During the pandemic, the demand for behavioral health services (like drug rehabilitation facilities) increased, but the supply deceased, research shows. In a survey conducted by the National Council for Behavioral Health, a nonprofit association that advocates for health care for those with mental health or substance use disorders, 52% of the more than 300 institutions polled said they saw a rise in a need for services—but 54% of institutions had to close programs, and as many as 65% had to cancel, reschedule, or turn away patients in need.
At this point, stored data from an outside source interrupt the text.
-- ==== Sys2Proof/Laws/Display.lean ====
section
/-! SUPPORT. What the sprite engine does to one pixel. -/

namespace Sys2Proof.Machine

theorem Frame.pixel_flip (f : Frame) (row r : Fin 32) (col c : Fin 64) :
    Frame.pixel (Frame.flip f row col) r c =
      (Frame.pixel f r c != decide (r = row ∧ c = col)) := by
  rcases Decidable.em (r = row) with hr | hr
  · subst hr
    rcases Decidable.em (c = col) with hc | hc
    · subst hc
      simp [Frame.pixel, Frame.flip, Vector.get_eq_getElem]
    · have hc' : col.val ≠ c.val := fun e => hc (Fin.ext e.symm)
      simp [Frame.pixel, Frame.flip, Vector.get_eq_getElem, hc, hc']
  · have hr' : row.val ≠ r.val := fun e => hr (Fin.ext e.symm)
    simp [Frame.pixel, Frame.flip, Vector.get_eq_getElem, hr, hr']

theorem Frame.pixel_blank (r : Fin 32) (c : Fin 64) : Frame.pixel Frame.blank r c = false := by
  simp [Frame.pixel, Frame.blank, Vector.get_eq_getElem]

/-- The sprite bits that the columns `from` to `from + m - 1` of a sprite row put on a pixel of its
framebuffer row. -/
def rowBit (b : Byte) (x0 first m : Nat) (c : Fin 64) : Bool :=
  decide (x0 + first ≤ c.val ∧ c.val < x0 + first + m) && spriteBit b (c.val - x0)

/-- Everything the inner loop does: the pixels under its 1 bits are inverted, and a set pixel under
one of them is a collision. -/
theorem drawColumns_spec (b : Byte) (row : Fin 32) (x0 m : Nat) : ∀ (first : Nat) (k : Canvas),
    (∀ r c, Frame.pixel (drawColumns b row x0 (List.range' first m) k).fb r c =
      (Frame.pixel k.fb r c != (decide (r = row) && rowBit b x0 first m c))) ∧
    ((drawColumns b row x0 (List.range' first m) k).collision = true ↔
      k.collision = true ∨ ∃ c, rowBit b x0 first m c = true ∧ Frame.pixel k.fb row c = true) := by
  induction m with
  | zero =>
    intro first k
    have hz : ∀ c : Fin 64, rowBit b x0 first 0 c = false := by
      intro c
      simp only [rowBit, Bool.and_eq_false_iff, decide_eq_false_iff_not]
      left; omega
    simp [drawColumns, hz]
  | succ m ih =>
    intro first k
    rw [List.range'_succ]
    unfold drawColumns
    split
    · next h =>
      obtain ⟨ih1, ih2⟩ :=
        ih (first + 1) (if spriteBit b first then k.hit row ⟨x0 + first, h⟩ else k)
      have hsplit : ∀ c : Fin 64, rowBit b x0 first (m + 1) c =
          (rowBit b x0 (first + 1) m c ||
            (decide (c = (⟨x0 + first, h⟩ : Fin 64)) && spriteBit b first)) := by
        intro c
        rcases Decidable.em (c.val = x0 + first) with e | e
        · have e1 : c = (⟨x0 + first, h⟩ : Fin 64) := Fin.ext e
          have e2 : c.val - x0 = first := by omega
          have e3 : ¬ (x0 + (first + 1) ≤ c.val ∧ c.val < x0 + (first + 1) + m) := by omega
          have e4 : x0 + first ≤ c.val ∧ c.val < x0 + first + (m + 1) := by omega
          simp only [rowBit, e2, e3, e4, decide_false, decide_true, Bool.false_and, Bool.true_and,
            Bool.false_or, and_self]
          simp [e1]
        · have e1 : c ≠ (⟨x0 + first, h⟩ : Fin 64) := fun q => e (congrArg Fin.val q)
          have e2 : (x0 + (first + 1) ≤ c.val ∧ c.val < x0 + (first + 1) + m) ↔
              (x0 + first ≤ c.val ∧ c.val < x0 + first + (m + 1)) := by omega
          simp only [rowBit, e2, e1, decide_false, Bool.false_and, Bool.or_false]
      have hout : rowBit b x0 (first + 1) m ⟨x0 + first, h⟩ = false := by
        simp only [rowBit, Bool.and_eq_false_iff, decide_eq_false_iff_not]
        left; omega
      cases hb : spriteBit b first with
      | false =>
        simp only [hb, Bool.false_eq_true, if_false] at ih1 ih2
        simp only [hsplit, hb, Bool.and_false, Bool.or_false, Bool.false_eq_true, if_false]
        exact ⟨ih1, ih2⟩
      | true =>
        simp only [hb, if_true] at ih1 ih2
        simp only [hsplit, hb, Bool.and_true, if_true]
        constructor
        · intro r c
          rw [ih1 r c]
          simp only [Canvas.hit, Frame.pixel_flip]
          rcases Decidable.em (c = (⟨x0 + first, h⟩ : Fin 64)) with e | e
          · subst e
            simp [hout]
          · simp [e]
        · rw [ih2]
          simp only [Canvas.hit, Frame.pixel_flip, Bool.or_eq_true, decide_eq_true_eq]
          constructor
          · rintro ((hk | hp) | ⟨c, hc, hp⟩)
            · exact .inl hk
            · exact .inr ⟨_, .inr rfl, hp⟩
            · refine .inr ⟨c, .inl hc, ?_⟩
              have : c ≠ (⟨x0 + first, h⟩ : Fin 64) := by
                intro e; rw [e, hout] at hc; exact absurd hc (by decide)
              simpa [this] using hp
          · rintro (hk | ⟨c, hc | hc, hp⟩)
            · exact .inl (.inl hk)
            · have : c ≠ (⟨x0 + first, h⟩ : Fin 64) := by
                intro e; rw [e, hout] at hc; exact absurd hc (by decide)
              exact .inr ⟨c, hc, by simpa [this] using hp⟩
            · exact .inl (.inr (hc ▸ hp))
    · next h =>
      have hz : ∀ c : Fin 64, rowBit b x0 first (m + 1) c = false := by
        intro c
        simp only [rowBit, Bool.and_eq_false_iff, decide_eq_false_iff_not]
        left; omega
      simp [hz]

/-- The sprite bit that the rows `first` to `first + m - 1` of a sprite put on a pixel (R160, R162):
0 outside the sprite's window. -/
def spriteOn (mem : Memory) (base x0 y0 first m : Nat) (r : Fin 32) (c : Fin 64) : Bool :=
  decide (y0 + first ≤ r.val ∧ r.val < y0 + first + m) &&
    rowBit (Memory.byte mem (base + (r.val - y0))) x0 0 8 c

/-- Everything the outer loop does: the pixels under 1 bits of the sprite's rows are inverted, and a
set pixel under one of them is a collision (R162, R164). -/
theorem drawRows_spec (mem : Memory) (base x0 y0 m : Nat) : ∀ (first : Nat) (k : Canvas),
    (∀ r c, Frame.pixel (drawRows mem base x0 y0 (List.range' first m) k).fb r c =
      (Frame.pixel k.fb r c != spriteOn mem base x0 y0 first m r c)) ∧
    ((drawRows mem base x0 y0 (List.range' first m) k).collision = true ↔
      k.collision = true ∨
        ∃ r c, spriteOn mem base x0 y0 first m r c = true ∧ Frame.pixel k.fb r c = true) := by
  induction m with
  | zero =>
    intro first k
    have hz : ∀ r c, spriteOn mem base x0 y0 first 0 r c = false := by
      intro r c
      simp only [spriteOn, Bool.and_eq_false_iff, decide_eq_false_iff_not]
      left; omega
    simp [drawRows, hz]
  | succ m ih =>
    intro first k
    rw [List.range'_succ]
    unfold drawRows
    split
    · next h =>
      have hcols : spriteColumns = List.range' 0 8 := by decide
      rw [hcols]
      set b := Memory.byte mem (base + first) with hb
      set row : Fin 32 := ⟨y0 + first, h⟩ with hrow
      obtain ⟨hc1, hc2⟩ := drawColumns_spec b row x0 8 0 k
      obtain ⟨ih1, ih2⟩ := ih (first + 1) (drawColumns b row x0 (List.range' 0 8) k)
      have hsplit : ∀ r c, spriteOn mem base x0 y0 first (m + 1) r c =
          (spriteOn mem base x0 y0 (first + 1) m r c || (decide (r = row) && rowBit b x0 0 8 c)) := by
        intro r c
        rcases Decidable.em (r.val = y0 + first) with e | e
        · have e1 : r = row := Fin.ext e
          have e2 : r.val - y0 = first := by omega
          have e3 : ¬ (y0 + (first + 1) ≤ r.val ∧ r.val < y0 + (first + 1) + m) := by omega
          have e4 : y0 + first ≤ r.val ∧ r.val < y0 + first + (m + 1) := by omega
          simp only [spriteOn, e2, e3, e4, decide_false, decide_true, Bool.false_and, Bool.true_and,
            Bool.false_or, and_self, ← hb]
          simp [e1]
        · have e1 : r ≠ row := fun q => e (congrArg Fin.val q)
          have e2 : (y0 + (first + 1) ≤ r.val ∧ r.val < y0 + (first + 1) + m) ↔
              (y0 + first ≤ r.val ∧ r.val < y0 + first + (m + 1)) := by omega
          simp only [spriteOn, e2, e1, decide_false, Bool.false_and, Bool.or_false]
      have hout : ∀ c, spriteOn mem base x0 y0 (first + 1) m row c = false := by
        intro c
        simp only [spriteOn, Bool.and_eq_false_iff, decide_eq_false_iff_not]
        left; show ¬ (y0 + (first + 1) ≤ y0 + first ∧ _); omega
      constructor
      · intro r c
        rw [ih1, hc1, hsplit]
        rcases Decidable.em (r = row) with e | e
        · rw [e, hout]; simp
        · simp [e]
      · rw [ih2, hc2]
        simp only [hsplit, hc1, Bool.or_eq_true, Bool.and_eq_true, decide_eq_true_eq]
        constructor
        · rintro ((hk | ⟨c, hcb, hp⟩) | ⟨r, c, hs, hp⟩)
          · exact .inl hk
          · exact .inr ⟨row, c, .inr ⟨rfl, hcb⟩, hp⟩
          · have : r ≠ row := by
              intro e; rw [e, hout] at hs; exact absurd hs (by decide)
            exact .inr ⟨r, c, .inl hs, by simpa [this] using hp⟩
        · rintro (hk | ⟨r, c, hs | ⟨hr, hcb⟩, hp⟩)
          · exact .inl (.inl hk)
          · have : r ≠ row := by
              intro e; rw [e, hout] at hs; exact absurd hs (by decide)
            exact .inr ⟨r, c, hs, by simpa [this] using hp⟩
          · exact .inl (.inr ⟨c, hcb, hr ▸ hp⟩)
    · next h =>
      have hz : ∀ r c, spriteOn mem base x0 y0 first (m + 1) r c = false := by
        intro r c
        simp only [spriteOn, Bool.and_eq_false_iff, decide_eq_false_iff_not]
        left; omega
      simp [hz]

/-- Everything the draw of `Dxyn` does to the framebuffer and the collision flag. -/
theorem State.drawn_spec (s : State) (x y : Reg) (n : Nibble) :
    (∀ r c, Frame.pixel (s.drawn x y n).fb r c =
      (Frame.pixel s.fb r c != spriteOn s.mem s.I.toNat (startColumn (s.readReg x))
        (startRow (s.readReg y)) 0 n.toNat r c)) ∧
    ((s.drawn x y n).collision = true ↔
      ∃ r c, spriteOn s.mem s.I.toNat (startColumn (s.readReg x)) (startRow (s.readReg y)) 0 n.toNat
        r c = true ∧ Frame.pixel s.fb r c = true) := by
  have h := drawRows_spec s.mem s.I.toNat (startColumn (s.readReg x)) (startRow (s.readReg y))
    n.toNat 0 { fb := s.fb, collision := false }
  unfold State.drawn
  rw [List.range_eq_range']
  simpa using h

/-- The eager check of `Dxyn` passes (R162). -/
theorem spriteFault_none {base n : Nat} (h : n = 0 ∨ base + n ≤ 4096) :
    spriteFault base n = none := by
  unfold spriteFault
  rw [if_neg]
  simp only [Config.memSize]
  omega

/-- The eager check of `Dxyn` fails at the lowest address out of range (R162). -/
theorem spriteFault_some {base n : Nat} (hn : n ≠ 0) (h : base + n > 4096) :
    spriteFault base n = some (max base 4096) := by
  unfold spriteFault
  rw [if_pos]
  · rfl
  · simp only [Config.memSize]
    omega

end Sys2Proof.Machine
end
The survey also found that these organizations lost 22.6% of their revenue during the pandemic—money needed to keep institutions open and running at full capacity. And while provider-relief funding given by the government helped a bit, only 32% of the community behavioral health care services surveyed received any relief from the first round of funding. In a statement published with the survey, Chuck Ingoglia, president and CEO of the National Council for Behavioral Health, stated that these organizations must also be considered essential. "Congress and the administration have created dedicated funding streams for critical access hospitals, nursing homes, federally qualified health centers. It's time to level the playing field and add behavioral health organizations, which are just as critical, to the funding stream to ensure they can continue to provide care for millions of Americans," he said.
In addition to considering these behavioral services as essential care, the pandemic has also brought to light some inefficiencies in how former addicts are able to receive treatment, even when it's available to them. COVID-19 has shown that the process of obtaining methadone and buprenorphine is stricter than it needs to be, experts believe. "The sky doesn't fall when you loosen restrictions," Vakharia says. Making naloxone more readily available may also help, she adds. Naloxone (commonly known by its brand name Narcan) is an FDA-approved medication that can reverse the effects of an overdose, but it can be difficult to access when prescribed due to high copays or decreased chances of getting life insurance after a prescription, she explains.
After Brown relapsed in July 2020, it took a near-fatal car crash a month later to make her realize she was in danger again—and that she needed to recommit to treatment. "I hadn't taken from anyone. I hadn't overdosed," she says. But the accident showed her that she had "woken the beast back up." Brown returned to her treatment facility in August and has been sober ever since. "I kind of had to come back with my tail between my legs," she says. "I do need that accountability of being drug tested [at the facility]."
Luckily, she says her second try at recovery has been easier, especially due to loosening restrictions from COVID-19. "We have softball on Sundays. We get coffee again," Brown says, adding that she feels different than before. "There's no significant epiphanies I'm going to have, but there's a program that can help me not feel guilty, not feel ashamed. I'm a lot more invested now."
Smith, too, has found ways to stay rooted in recovery during the pandemic, including the use of Facebook to socialize with others who are in the same boat. "One thing that's now in place: Foundations has [an] alumni association through Facebook that's a little more interactive," he says. He's also come to terms with the understanding that, while getting sober anytime is hard, getting sober during a pandemic is even tougher. "I've got to be more careful. I've got to be more vigilant," he says. "The next alternative for me is death. That's what I'm looking at." He's even got a plan in place, should he fall back into his dangerous addiction: Start over, go right back to recovery, and remind himself: "Don't be embarrassed. You have a disease."